The autonomous shuttle I've been working on in France

I thought YOLO was useful, until I actually used it and realised I had no clue what to do with it. I was stuck, because I was using 2D Computer Vision. But the real world is in 3D, and thus, what I needed was 3D Computer Vision.

This "2 week" minor task suddenly turned into a several months, major project. In this article, I'm going to describe exactly why you need to build 3D vision skills, how to do it, and what you can do once you have them.

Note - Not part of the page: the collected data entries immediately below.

/-! ### The indicator table -/

/-- R16, R42: a DEFINE that passes its checks creates the entry with its definition, its state at DEFINE and, for RATIO,
the lowest free records; the machine is evaluated once, so a TALLY or RUNTIME entry with a trip level of 100 or more is
TRIPPED; one table change is counted, the lines follow, and the answer is OK with id, score and published verdict. -/
def Obligations.DefineCreatesTheEntry : Prop :=
  ∀ s p k r id f d, Admitted s p .define k r → bodyFields r.body = some (id, f) → 1 ≤ id → id ≤ 254 →
    definitionOf f = some d → findEntry s.table id = none → s.table.length < 64 →
    d.kind.recordsNeeded ≤ (freeRecords s.table).length →
    ∃ t e, exec (.define p) s = .next t ∧
      GrantFrame s t p k (r.reply .ok [byteOf id, 100, byteOf e.computed.code]) (fun q =>
        if e.computed = .tripped ∧ (s.ports.get q).attached = true then
          (s.ports.get q).notices.onVerdict ⟨id, .good, .tripped, 100⟩
        else (s.ports.get q).notices) ∧
      findEntry t.table id = some e ∧ (∀ i, i ≠ id → findEntry t.table i = findEntry s.table i) ∧
      t.table.length = s.table.length + 1 ∧
      (e.id = id ∧ e.cls = d.cls ∧ e.writers = d.writers ∧ e.trip = d.trip ∧ e.hyst = d.hyst ∧ e.label = d.label) ∧
      (e.rawTotal = 0 ∧ e.saturated = false ∧ e.score = 100 ∧ e.worst = 100 ∧ e.override = .none ∧ e.tags = []) ∧
      (match d.kind with
       | .tally b => e.data = .tally b ∧ e.computed = if 100 ≤ d.trip then .tripped else .good
       | .runtime g b => e.data = .runtime g b ∧ e.computed = if 100 ≤ d.trip then .tripped else .good
       | .ratio rd => e.computed = .settling ∧ ∃ first rest,
           (freeRecords s.table).take (rd.depth + 1) = first :: rest ∧
           e.data = .ratio rd { lifetime := 0, settled := false, closed := [], opened := first, spares := rest }) ∧
      t.pool = s.pool ∧ LinesFollow t ∧ t.lease = s.lease ∧
      t.snap = { s.snap with changeCount := min (s.snap.changeCount + 1) 4294967295 }

/-- R15: the checks of DEFINE in their order, each refusal leaving table and pool as they were; POOL_SHORT carries the
number of free records. -/
def Obligations.DefineIsRefusedInOrder : Prop :=
  ∀ s p k r id f, Admitted s p .define k r → bodyFields r.body = some (id, f) →
    ((id = 0 ∨ 255 ≤ id ∨ definitionOf f = none) →
      ∃ t, exec (.define p) s = .next t ∧ AnswersOnly s t p k (r.reply .outOfRange [])) ∧
    (∀ d, 1 ≤ id → id ≤ 254 → definitionOf f = some d →
      ((findEntry s.table id).isSome = true →
        ∃ t, exec (.define p) s = .next t ∧ AnswersOnly s t p k (r.reply .exists_ [])) ∧
      (findEntry s.table id = none → 64 ≤ s.table.length →
        ∃ t, exec (.define p) s = .next t ∧ AnswersOnly s t p k (r.reply .tableFull [])) ∧
      (∀ rd, findEntry s.table id = none → s.table.length < 64 → d.kind = .ratio rd →
        (freeRecords s.table).length < rd.depth + 1 →
        ∃ t, exec (.define p) s = .next t ∧
          AnswersOnly s t p k (r.reply .poolShort [byteOf (freeRecords s.table).length])))

/-- R3, R4, R5: which fields make a definition, field by field, and the values and defaults it takes from them. -/
def Obligations.DefinitionsTakeFieldsInRange : Prop :=
  ∀ f : Fields,
    ((definitionOf f).isSome = true ↔
      ((f.kind = some 1 ∧ f.gate = none ∧ f.nominal = none ∧ f.minExposure = none ∧ f.epochSize = none ∧ f.depth = none ∧
          ∃ b, f.budget = some b ∧ 1 ≤ b ∧ b ≤ 4294967295) ∨
       (f.kind = some 2 ∧ f.nominal = none ∧ f.minExposure = none ∧ f.epochSize = none ∧ f.depth = none ∧
          (f.gate = some 1 ∨ f.gate = some 2) ∧ ∃ b, f.budget = some b ∧ 1 ≤ b ∧ b ≤ 4294967295) ∨
       (f.kind = some 3 ∧ f.gate = none ∧ f.budget = none ∧
          (∃ n, f.nominal = some n ∧ 1 ≤ n ∧ n ≤ 1000000) ∧ (∃ n, f.minExposure = some n ∧ 1 ≤ n ∧ n ≤ 4294967295) ∧
          (∃ n, f.epochSize = some n ∧ 1 ≤ n ∧ n ≤ 2147483648) ∧ (∃ n, f.depth = some n ∧ 1 ≤ n ∧ n ≤ 8))) ∧
      (f.cls = some 1 ∨ f.cls = some 2) ∧ (∀ n, f.writers = some n → n ≤ 15) ∧
      (∃ n, f.trip = some n ∧ n ≤ 199) ∧ (∀ n, f.hyst = some n → 1 ≤ n ∧ n ≤ 50) ∧
      (∀ l, f.label = some l → l.length ≤ 16 ∧ ∀ c ∈ l, 0x20 ≤ c.toNat ∧ c.toNat ≤ 0x7E)) ∧
    (∀ d, definitionOf f = some d →
      (match d.kind with
       | .tally b => f.kind = some 1 ∧ f.budget = some b
       | .runtime g b => f.kind = some 2 ∧ f.budget = some b ∧ f.gate = some (match g with | .run => 1 | .powered => 2)
       | .ratio rd => f.kind = some 3 ∧ f.nominal = some rd.nominal ∧ f.minExposure = some rd.minExposure ∧
           f.epochSize = some rd.epochSize ∧ f.depth = some rd.depth) ∧
      f.cls = some (match d.cls with | .urgent => 1 | .planned => 2) ∧
      d.writers = writersOf (f.writers.getD 15) ∧ f.trip = some d.trip ∧ d.hyst = f.hyst.getD 5 ∧
      d.label = f.label.getD [])

/-- R18: an AMEND with an amendable field, all of them in range, replaces the present fields; with a budget the score is
recomputed and the worst score follows it down; the machine is evaluated once. That it is evaluated also for label or writers
alone, where R18 and R46 say that nothing moves, is the model's choice (log entry 14); it shows for a loaded verdict that
disagrees with its score. -/
def Obligations.AmendAppliesItsFields : Prop :=
  ∀ s p k r id f e, Admitted s p .amend k r → bodyFields r.body = some (id, f) → findEntry s.table id = some e →
    f.namesFixed = false → f.amendOk e.kind = true → f.carriesAny = true →
    ∃ t e', exec (.amend p) s = .next t ∧
      ReplacesEntry s t p k (r.reply .ok [byteOf id, byteOf e'.score, byteOf e'.published.code]) e e' 1 ∧
      t.pool = s.pool ∧ e'.id = id ∧
      (match e.data with
       | .tally b => e'.data = .tally (f.budget.getD b)
       | .runtime g b => e'.data = .runtime g (f.budget.getD b)
       | .ratio rd st => e'.data = .ratio rd st) ∧
      e'.writers = (match f.writers with
        | none => e.writers
        | some n => ⟨n.testBit 0, n.testBit 1, n.testBit 2, n.testBit 3⟩) ∧
      e'.trip = f.trip.getD e.trip ∧ e'.hyst = f.hyst.getD e.hyst ∧ e'.label = f.label.getD e.label ∧
      (∀ b, f.budget = some b → e'.score = max 1 (100 - 100 * e.rawTotal / b) ∧ e'.worst = min e.worst e'.score) ∧
      (f.budget = none → e'.score = e.score ∧ e'.worst = e.worst) ∧
      e'.computed = nextVerdict false e.cls e'.score e'.trip e'.hyst e.computed ∧
      e'.cls = e.cls ∧ e'.rawTotal = e.rawTotal ∧ e'.saturated = e.saturated ∧ e'.override = e.override ∧ e'.tags = e.tags

/-- R17, R18: the checks of AMEND in their order, each refusal applying no field; an AMEND with no field is answered OK
and changes nothing. That the verdict machine of R46 is not evaluated in that case is the model's choice (log entry 14). -/
def Obligations.AmendIsRefusedInOrder : Prop :=
  ∀ s p k r id f e, Admitted s p .amend k r → bodyFields r.body = some (id, f) → findEntry s.table id = some e →
    ((f.kind.isSome = true ∨ f.cls.isSome = true ∨ f.gate.isSome = true ∨ f.nominal.isSome = true ∨
        f.minExposure.isSome = true ∨ f.epochSize.isSome = true ∨ f.depth.isSome = true) →
      ∃ t, exec (.amend p) s = .next t ∧ AnswersOnly s t p k (r.reply .fixedField [])) ∧
    (f.kind = none → f.cls = none → f.gate = none → f.nominal = none → f.minExposure = none → f.epochSize = none →
      f.depth = none →
      ((∃ n, f.writers = some n ∧ 15 < n) ∨
       (∃ n, f.budget = some n ∧ (e.kind = .ratio ∨ n = 0 ∨ 4294967295 < n)) ∨ (∃ n, f.trip = some n ∧ 199 < n) ∨
       (∃ n, f.hyst = some n ∧ (n = 0 ∨ 50 < n)) ∨
       (∃ l, f.label = some l ∧ (16 < l.length ∨ ∃ c ∈ l, c.toNat < 0x20 ∨ 0x7E < c.toNat))) →
      ∃ t, exec (.amend p) s = .next t ∧ AnswersOnly s t p k (r.reply .outOfRange [])) ∧
    (f = ⟨none, none, none, none, none, none, none, none, none, none, none, none⟩ →
      ∃ t, exec (.amend p) s = .next t ∧
        AnswersOnly s t p k (r.reply .ok [byteOf id, byteOf e.score, byteOf e.published.code]))

/-- R19, R20, R43, R94: RETIRE removes the entry, clears and frees its records, hands on one retirement event that takes
the id from every watch list, and counts one table change. -/
def Obligations.RetireRemovesTheEntry : Prop :=
  ∀ s p k r id e, Admitted s p .retire k r → bodyByte r.body = some id → findEntry s.table id = some e →
    ∃ t, exec (.retire p) s = .next t ∧
      GrantFrame s t p k (r.reply .ok [byteOf id]) (fun q =>
        NoticeUnit.unwatch id (if (s.ports.get q).attached then (s.ports.get q).notices.retireQueue id e.score
          else (s.ports.get q).notices)) ∧
      findEntry t.table id = none ∧ (∀ i, i ≠ id → findEntry t.table i = findEntry s.table i) ∧
      (∀ q, id ∉ (t.ports.get q).notices.watch) ∧
      (∀ n ∈ e.records, recordAt t.pool n = ⟨0, 0⟩) ∧ (∀ n, n ∉ e.records → recordAt t.pool n = recordAt s.pool n) ∧
      (TableSound s → PoolSound s → ∀ n ∈ e.records, recordFree t.table n = true) ∧
      LinesFollow t ∧ t.lease = s.lease ∧
      t.snap = { s.snap with changeCount := min (s.snap.changeCount + 1) 4294967295 }

/-- R21, R43: RENEW keeps the definition, the override and the entry's records, and starts everything else again; the
machine is evaluated once against score 100. -/
def Obligations.RenewRestartsTheEntry : Prop :=
  ∀ s p k r id e, Admitted s p .renew k r → bodyByte r.body = some id → findEntry s.table id = some e →
    ∃ t e', exec (.renew p) s = .next t ∧ ReplacesEntry s t p k (r.reply .ok [byteOf id]) e e' 1 ∧
      (e'.id = id ∧ e'.cls = e.cls ∧ e'.writers = e.writers ∧ e'.trip = e.trip ∧ e'.hyst = e.hyst ∧
        e'.label = e.label ∧ e'.override = e.override) ∧
      (e'.rawTotal = 0 ∧ e'.saturated = false ∧ e'.score = 100 ∧ e'.worst = 100 ∧ e'.tags = []) ∧
      (match e.data with
       | .tally b => e'.data = .tally b ∧ e'.computed = if 100 ≤ e.trip then .tripped else .good
       | .runtime g b => e'.data = .runtime g b ∧ e'.computed = if 100 ≤ e.trip then .tripped else .good
       | .ratio rd st => e'.computed = .settling ∧ ∃ st', e'.data = .ratio rd st' ∧
           st'.lifetime = 0 ∧ st'.settled = false ∧ st'.closed = [] ∧
           (PoolSound s → (st'.opened :: st'.spares).Perm (st.closed ++ st.opened :: st.spares) ∧
             (st'.opened :: st'.spares).Pairwise (· < ·))) ∧
      (∀ n ∈ e.records, recordAt t.pool n = ⟨0, 0⟩) ∧ (∀ n, n ∉ e.records → recordAt t.pool n = recordAt s.pool n)

/-- R22, R23: DESCRIBE answers with the record of the entry, LIST with a page of the table; neither changes anything. -/
def Obligations.DescribeAndListOnlyRead : Prop :=
  ∀ s p k r id,
    (∀ e, Admitted s p .describe k r → bodyByte r.body = some id → findEntry s.table id = some e →
      ∃ t, exec (.describe p) s = .next t ∧ AnswersOnly s t p k (r.reply .ok (e.describeRecord s.pool))) ∧
    (∀ below found, Admitted s p .list k r → bodyByte r.body = some id →
      s.table = below ++ found → (∀ e ∈ below, e.id < id) → (∀ e ∈ found, id ≤ e.id) →
      ∃ t, exec (.list p) s = .next t ∧ AnswersOnly s t p k (r.reply .ok
        ([byteOf (min 16 found.length), if 16 < found.length then 1 else 0] ++
          (found.take 16).flatMap fun e =>
            [byteOf e.id, byteOf e.kind.code, byteOf e.cls.code, byteOf e.published.code, byteOf e.score])))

Why you need to shift from 2D to 3D Vision

If you're an engineer and you learned machine learning, it's likely that all you've done is 2D Computer Vision. Thus, you probably know how to load, preprocess, and classify images, how to detect objects with bounding boxes, and maybe even how to classify each pixel using semantic segmentation.

This is useful to lots of applications, but I found that in the space of robotics, you need to combine that with 3D. And not only in Robotics, but also in Augmented Reality, Drones, Self-Driving Cars, and even smart retail systems like Amazon One.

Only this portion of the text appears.